В статье раскрывается суть утверждения Достоевского «Никто Евангелия не знает» из черновых записей к «Братьям Карамазовым». Приводятся примеры из публицистики писателя, подтверждающие исследуемый тезис. Сопоставляются изначальный контур и итоговое воплощение мысли писателя в тексте романа. Факт незнания сути и духа Священного Писания образованным сословием имперской России требует научного осмысления, анализа и гражданского отклика современного социума.

ВАЖНЕЙШЕЕ. Помещик цитирует из Евангелия и грубо ошибается.
Миусов поправляет его и ошибается еще грубее.
Даже Ученый ошибается. Никто Евангелия не знает.
«Блаженно чрево, носившее тя»,
сказал Христос. Это не Христос сказал и т. д. [11, c. 206].

Замысел, вынесенный в эпиграф, содержится в черновиках к «Братьям Карамазовым». В краткой ремарке угадывается трагедия дореволюционной России. Все роковые ошибки, приведшие страну к суровым испытаниям, были совершены из-за незнания Слова Божия, неверия или сознательного игнорирования заветов Христа…

Суждения Достоевского определенны и по-библейски категоричны, но он всей своей жизнью приобрел право говорить именно так. Напутствие старца Зосимы звучит одновременно и как духовное завещание самого Достоевского в его последнем романе:

«Господи! Что за книга это Священное Писание, какое чудо и какая сила, данные с нею человеку! Точно изваяние мира, и человека, и характеров человеческих; и названо все и указано на веки веков. И сколько тайн разрешенных и откровенных! <…> Люблю книгу сию! Гибель народу без Слова Божьего, ибо жаждет душа его Слова и всякого прекрасного восприятия» [9, c. 265].

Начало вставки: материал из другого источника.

-- ==== Sys2Proof/Machine/BitUnpacker.lean ====
section
/-! DEFINITION. The Bit Unpacker (41_bit_packer_unpacker.md R170, R171). The body is shared with the decompressor. -/

namespace Sys2Proof.Machine

/-- How one group read ended (R170). -/
inductive GroupEnd where
  /-- A whole group was read and its two codes appended. -/
  | whole
  /-- `EndOfStream` was met; this many bytes (0, 1 or 2) were read and dropped. -/
  | ended (dropped : Half)
  deriving DecidableEq, Repr

/-- The body of `UP.GROUP` without its response (R170): three reads, then both codes appended, the first one first. -/
def upGroupBody (s : State) : Res GroupEnd :=
  (readByte [] s).bind fun r0 s =>
  match r0 with
  | none => .ok (.ended 0) s
  | some b0 =>
    (readByte [b0] s).bind fun r1 s =>
    match r1 with
    | none => .ok (.ended 1) s
    | some b1 =>
      (readByte [b0, b1] s).bind fun r2 s =>
      match r2 with
      | none => .ok (.ended 2) s
      | some b2 => .ok .whole (s.appendCodes [unpackA b0 b1, unpackB b1 b2])

/-- The loop of `UP.ALL` (R171), with a budget of groups: the number of tail bytes dropped. -/
def upAllLoop : Nat → State → Res Half
  | 0, s => .stuck (.runUnended s)
  | k + 1, s =>
    (upGroupBody s).bind fun r s =>
    match r with
    | .ended t => .ok t s
    | .whole => upAllLoop k s

/-- `UP.GROUP` (R170). -/
def execUpGroup (s : State) : Result :=
  (upGroupBody s).answer fun r s =>
    match r with
    | .whole => respond .ok 2 s
    | .ended t => respond .nothing t s

/-- `UP.ALL` (R171). Every group but the last takes three of the answers `IN` has left, so the budget is enough. -/
def execUpAll (s : State) : Result := (upAllLoop (s.inp.length + 1) s).answer fun t s => respond .ok t s

end Sys2Proof.Machine
end

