-- ==== Sys2Proof/Machine/System.lean ====
section
/-! DEFINITION. System operations (45_system.md R260 to R262). -/

namespace Sys2Proof.Machine

/-- Hardware reset of the core: every piece of state of R46 at its value. The environment and the model's history are
not the core's state (R48) and stay: no access to `IN` or `OUT` is made (R260). -/
def hardwareReset (s : State) : State :=
  { s with
    di := State.reset.di, cs := State.reset.cs, pk := State.reset.pk, next := State.reset.next,
    pfx := State.reset.pfx, cur := State.reset.cur, prev := State.reset.prev, fsm := State.reset.fsm,
    sticky := State.reset.sticky }

/-- `SYS.RESET` (R260). -/
def execSysReset (s : State) : Result := .next (respond .ok 0 (hardwareReset s))

/-- `SYS.STATUS`: reading clears nothing (R261). -/
def execSysStatus (s : State) : Result := .next (respond .ok s.status s)

/-- `SYS.RDNEXT` (R262). -/
def execSysRdnext (s : State) : Result := .next (respond .ok (zextNext s.next) s)

end Sys2Proof.Machine
end

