-- ==== Sys2Proof/Machine/Core.lean ====
section
/-! DEFINITION. The machine as the host runs it. -/

def Sys2Proof.core : Host.Core := { State := Sys2Proof.Machine.State, Fault := Sys2Proof.Machine.Fault, Refusal := Sys2Proof.Machine.Refusal, step := Sys2Proof.Machine.step, reset := Sys2Proof.Machine.State.reset }
end

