-- ==== Sys2Proof/Laws/Engine.lean ====
section
/-! SUPPORT. What the rule of each control state of the engines can do, said once, and the two ways to go through a run. -/

namespace Sys2Proof.Machine

variable {s t : State}

/-! ### Compressor -/

/-- `AWAITING_FIRST_BYTE`: a byte becomes the running string, the end of the input ends the run (R203). -/
theorem compressFirst_ok {u : Unit} (h : compressFirst s = .ok u t) :
    (∃ b rest, s.inp = .byte b :: rest ∧
      t = { s with inp := rest, hist := s.hist ++ [.read (some b)], pfx := [b], fsm := .accumulating }) ∨
    ((s.inp = .endOfStream :: t.inp ∨ s.inp = [] ∧ t.inp = []) ∧
      t = { s with inp := t.inp, hist := s.hist ++ [.read none], sticky := { s.sticky with done := true }, fsm := .done }) := by
  simp only [compressFirst, bind_eq_ok] at h
  obtain ⟨r, v, hr, h⟩ := h
  obtain ⟨b, rest, hi, rfl, rfl⟩ | ⟨rest, hi, rfl, rfl⟩ | ⟨hi, rfl, rfl⟩ := readByte_ok hr <;>
    simp only [Res.ok.injEq, true_and] at h <;> subst h
  · exact .inl ⟨b, rest, hi, rfl⟩
  · exact .inr ⟨.inl hi, rfl⟩
  · exact .inr ⟨.inr ⟨hi, hi⟩, by simp [State.setDone, hi]⟩

/-- The check of the compressor, where it finds the table full (R205). -/
theorem resetCheckS_full (h : s.next = 4096) :
    resetCheckS s = { s with di := some (.s2c (initS s.hash)), next := 256, hist := s.hist ++ [.tableReset] } := by
  simp [resetCheckS, Config.codeLimit, h, State.initS2C, State.log, Config.firstFree]

/-- The check of the compressor, where a code is free (R205). -/
theorem resetCheckS_free (h : s.next ≠ 4096) : resetCheckS s = s := if_neg h

/-- `ACCUMULATING`, after its check: the end of the input, a longer string, or a miss (R204). -/
theorem compressAccumulate_ok {u : Unit} (h : compressAccumulate s = .ok u t) :
    ((s.inp = .endOfStream :: t.inp ∨ s.inp = [] ∧ t.inp = []) ∧
      t = { resetCheckS s with inp := t.inp, hist := (resetCheckS s).hist ++ [.read none], fsm := .drain }) ∨
    ∃ b, s.inp = .byte b :: t.inp ∧
      ((resetCheckS s).hasStr (s.pfx ++ [b]) = true ∧
        t = { resetCheckS s with inp := t.inp, hist := (resetCheckS s).hist ++ [.read (some b)], cur := b,
                                 pfx := s.pfx ++ [b], fsm := .accumulating } ∨
      (resetCheckS s).hasStr (s.pfx ++ [b]) = false ∧
        t = { resetCheckS s with inp := t.inp, hist := (resetCheckS s).hist ++ [.read (some b)], cur := b,
                                 fsm := .emit }) := by
  have hp : (resetCheckS s).pfx = s.pfx := by
    by_cases hn : s.next = 4096
    · rw [resetCheckS_full hn]
    · rw [resetCheckS_free hn]
  have hq : (resetCheckS s).inp = s.inp := by
    by_cases hn : s.next = 4096
    · rw [resetCheckS_full hn]
    · rw [resetCheckS_free hn]
  simp only [compressAccumulate, bind_eq_ok] at h
  obtain ⟨r, v, hr, h⟩ := h
  obtain ⟨b, rest, hi, rfl, rfl⟩ | ⟨rest, hi, rfl, rfl⟩ | ⟨hi, rfl, rfl⟩ := readByte_ok hr
  · refine .inr ⟨b, ?_⟩
    simp only [hp] at h
    split at h <;> simp only [Res.ok.injEq, true_and] at h <;> subst h
    · exact ⟨by simp [← hq, hi], .inl ⟨‹_›, rfl⟩⟩
    · exact ⟨by simp [← hq, hi], .inr ⟨Bool.eq_false_iff.mpr ‹¬ _›, by simp [hp]⟩⟩
  all_goals
    simp only [Res.ok.injEq, true_and] at h
    subst h
    exact .inl ⟨by simp [← hq, hi], by simp⟩

/-- The code of `PREFIX` and the push of it (R206, R208). -/
theorem emitPfx_ok {n : Half} (h : emitPfx s = .ok n t) : ∃ c, s.getStr s.pfx = some c ∧ pkPushBody c s = .ok n t := by
  unfold emitPfx at h
  split at h <;> simp_all

/-- What raises at an emission: a string the table does not have, or a refused write (R206, R208, R215). -/
theorem emitPfx_raise {x : Cause} (h : emitPfx s = .raise x t) :
    s.getStr s.pfx = none ∧ x = .internalLookupMiss ∧ t = s ∨
    ∃ c, s.getStr s.pfx = some c ∧ pkPushBody c s = .raise x t := by
  unfold emitPfx at h
  split at h <;> simp_all

/-- `EMIT`: the push, then the insertion, the increment and the restart of the string (R206). -/
theorem compressEmit_ok {u : Unit} (h : compressEmit s = .ok u t) :
    ∃ c n v, s.getStr s.pfx = some c ∧ pkPushBody c s = .ok n v ∧
      t = { v.assignStr (v.pfx ++ [v.cur]) (nextCode v.next) with
            next := v.next + 1, pfx := [v.cur], fsm := .accumulating } := by
  simp only [compressEmit, bind_eq_ok, Res.ok.injEq, true_and] at h
  obtain ⟨n, v, hv, rfl⟩ := h
  obtain ⟨c, hc, hp⟩ := emitPfx_ok hv
  refine ⟨c, n, v, hc, hp, ?_⟩
  cases hd : v.di with
  | none => simp [State.assignStr, hd]
  | some d => cases d <;> simp [State.assignStr, hd]

/-- `EMIT` raises only in its push, before any other change (R206). -/
theorem compressEmit_raise {x : Cause} (h : compressEmit s = .raise x t) : emitPfx s = .raise x t := by
  simpa [compressEmit, bind_eq_raise] using h

/-- `DRAIN`: the last code pushed, the flush, and the normal end (R208). -/
theorem compressDrain_ok {u : Unit} (h : compressDrain s = .ok u t) :
    ∃ c n m v w, s.getStr s.pfx = some c ∧ pkPushBody c s = .ok n v ∧ pkFlushBody v = .ok m w ∧ t = w.setDone := by
  simp only [compressDrain, bind_eq_ok, Res.ok.injEq, true_and] at h
  obtain ⟨n, v, hv, m, w, hw, rfl⟩ := h
  obtain ⟨c, hc, hp⟩ := emitPfx_ok hv
  exact ⟨c, n, m, v, w, hc, hp, hw, rfl⟩

/-- `DRAIN` raises in its push or in its flush (R208). -/
theorem compressDrain_raise {x : Cause} (h : compressDrain s = .raise x t) :
    emitPfx s = .raise x t ∨ ∃ n v, emitPfx s = .ok n v ∧ pkFlushBody v = .raise x t := by
  simp only [compressDrain, bind_eq_raise, reduceCtorEq, and_false, exists_false, or_false] at h
  exact h

/-! ### Decompressor -/

/-- `UNPACKING`: a whole group, or the end of the input and the first table (R233). -/
theorem decompressUnpack_ok {u : Unit} (h : decompressUnpack s = .ok u t) :
    (∃ v, upGroupBody s = .ok .whole v ∧ t = { v with fsm := .unpacking }) ∨
    ∃ n v, upGroupBody s = .ok (.ended n) v ∧
      t = { v with cs := ⟨v.cs.items, 0⟩, di := some (.c2s initC), next := 256, fsm := .dFirst } := by
  simp only [decompressUnpack, bind_eq_ok] at h
  obtain ⟨r, v, hr, h⟩ := h
  cases r with
  | whole => simp at h; exact .inl ⟨v, hr, h.symm⟩
  | ended n => simp [State.initC2S, State.rewind, Config.firstFree] at h; exact .inr ⟨n, v, hr, h.symm⟩

/-- Unpacking makes no write, so it never raises (R233). -/
theorem decompressUnpack_ne_raise {x : Cause} : decompressUnpack s ≠ .raise x t := by
  intro h
  simp only [decompressUnpack, bind_eq_raise] at h
  obtain h | ⟨r, v, -, h⟩ := h
  · exact upGroupBody_ne_raise h
  · cases r <;> simp at h

/-- The check of the decompressor, where it finds the table full (R241). -/
theorem resetCheckC_full (h : s.next = 4096) :
    resetCheckC s = { s with di := some (.c2s initC), next := 256, hist := s.hist ++ [.tableReset] } := by
  simp [resetCheckC, Config.codeLimit, h, State.initC2S, State.log, Config.firstFree]

/-- The check of the decompressor, where a code is free (R241). -/
theorem resetCheckC_free (h : s.next ≠ 4096) : resetCheckC s = s := if_neg h

/-- `D_FIRST`: no code at all, the first string written, or the first code absent (R237, R238). -/
theorem decompressFirst_ok {u : Unit} (h : decompressFirst s = .ok u t) :
    (csTake s = none ∧ t = s.setDone) ∨
    ∃ c v, csTake s = some (c, v) ∧
      ((∃ str u' w, { v with prev := c }.getCode c = some str ∧ emitStr str { v with prev := c } = .ok u' w ∧
          t = { w with fsm := .dLoop }) ∨
        ({ v with prev := c }.getCode c = none ∧ t = { ({ v with prev := c } : State).setSkip with fsm := .dLoop })) := by
  unfold decompressFirst at h
  split at h
  · rename_i hc
    simp at h
    exact .inl ⟨hc, h.symm⟩
  · rename_i c v hc
    refine .inr ⟨c, v, hc, ?_⟩
    dsimp only at h
    split at h
    · rename_i str hs
      simp only [bind_eq_ok, Res.ok.injEq, true_and] at h
      obtain ⟨u', w, hw, rfl⟩ := h
      exact .inl ⟨str, u', w, hs, hw, rfl⟩
    · rename_i hs
      simp only [Res.ok.injEq, true_and] at h
      exact .inr ⟨hs, h.symm⟩

/-- The string written and the string put for a code, given the previous string (R243, R244). -/
def codeStrings (ps : Str) (found : Option Str) : Str × Str :=
  match found with
  | none => (ps ++ firstOf ps, ps ++ firstOf ps)
  | some str => (str, ps ++ firstOf str)

/-- One code: the put, the writes, the increment (R243 to R246). -/
theorem decompressCode_eq (ps : Str) (cur : Code) (s : State) :
    decompressCode ps cur s =
      (emitStr (codeStrings ps (s.getCode cur)).1
        (s.assignCode (nextCode s.next) (codeStrings ps (s.getCode cur)).2)).bind fun _ s =>
      .ok () { s with next := s.next + 1, prev := cur, fsm := .dLoop } := by
  unfold decompressCode
  cases s.getCode cur <;> rfl

/-- `D_LOOP`: the end, a skip, or one code (R240). -/
theorem decompressLoop_eq (s : State) :
    (s.cs.items.length ≤ s.cs.cursor ∧ decompressLoop s = .ok () s.setDone) ∨
    ∃ cur v, csTake (resetCheckC s) = some (cur, v) ∧
      ((v.getCode v.prev = none ∧ decompressLoop s = .ok () { v.setSkip with fsm := .dLoop }) ∨
        ∃ ps, v.getCode v.prev = some ps ∧ decompressLoop s = decompressCode ps cur v) := by
  by_cases hm : s.csMore = true
  · refine .inr ?_
    have hk : (resetCheckC s).cs = s.cs := by
      by_cases hn : s.next = 4096
      · rw [resetCheckC_full hn]
      · rw [resetCheckC_free hn]
    have hlt := csMore_iff.mp hm
    cases hc : csTake (resetCheckC s) with
    | none => rw [csTake_none, hk] at hc; omega
    | some p =>
      obtain ⟨cur, v⟩ := p
      refine ⟨cur, v, rfl, ?_⟩
      simp only [decompressLoop, hm, if_true, hc]
      cases hg : v.getCode v.prev <;> simp
  · refine .inl ⟨by simpa [csMore_iff] using hm, ?_⟩
    simp [decompressLoop, hm]

/-! ### Runs -/

/-- A run at rest has ended. -/
theorem runEngine_rest (k : Nat) (h : s.fsm.isRest = true) : runEngine (k + 1) s = .ok () s := by simp [runEngine, h]

/-- A run that has not ended takes the rule of its control state. -/
theorem runEngine_step (k : Nat) (h : s.fsm.isRest = false) :
    runEngine (k + 1) s = (engineStep s).bind fun _ s => runEngine k s := by
  simp [runEngine, h]

/-- A property the rules keep holds where a run ends, at rest; and where it raises, the raise is that of one rule from a
state with the property. -/
theorem runEngine_induct {P : State → Prop}
    (hstep : ∀ s t, P s → s.fsm.isRest = false → engineStep s = .ok () t → P t) :
    ∀ (k : Nat) (s : State), P s →
      (∀ t, runEngine k s = .ok () t → P t ∧ t.fsm.isRest = true) ∧
      (∀ x t, runEngine k s = .raise x t → ∃ v, P v ∧ v.fsm.isRest = false ∧ engineStep v = .raise x t)
  | 0, s, _ => by simp [runEngine]
  | k + 1, s, hs => by
    cases hr : s.fsm.isRest with
    | true =>
      rw [runEngine_rest k hr]
      refine ⟨fun t ht => ?_, fun x t ht => by simp at ht⟩
      obtain rfl : s = t := by simpa using ht
      exact ⟨hs, hr⟩
    | false =>
      rw [runEngine_step k hr]
      refine ⟨fun t ht => ?_, fun x t ht => ?_⟩
      · obtain ⟨_, v, hv, ht⟩ := bind_eq_ok.mp ht
        exact (runEngine_induct hstep k v (hstep s v hs hr hv)).1 t ht
      · obtain ht | ⟨_, v, hv, ht⟩ := bind_eq_raise.mp ht
        · exact ⟨s, hs, hr, ht⟩
        · exact (runEngine_induct hstep k v (hstep s v hs hr hv)).2 x t ht

end Sys2Proof.Machine
end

Вседержитель, обращаясь к Своим людям, не смягчал красок и не прибегал к дешевой лести. Он — Хозяин, а людям нужно научиться быть смиренными учениками. Альтернатива — тотальное исчезновение:

«Истреблен будет народ Мой за недостаток ведения: так как ты отверг ведение, то и Я отвергну тебя от священнодействия предо Мною; и как ты забыл закон Бога твоего, то и Я забуду детей твоих» (Осия 4:6) [1, с. 880].

Вернемся к эпиграфу. Очевидно, что мысль, маркированная грифом «ВАЖНЕЙШЕЕ» прописными буквами, предносилась Достоевскому как чрезвычайно важная. Писатель бьет в набат: «никто», «Евангелия», «не знает». Примечательно, что речь идет о так называемых «просвещенных» сословиях русского общества: дворянстве, помещиках, университетской интеллигенции… Перечисляются «помещик», «ученый», «европейски образованный дворянин».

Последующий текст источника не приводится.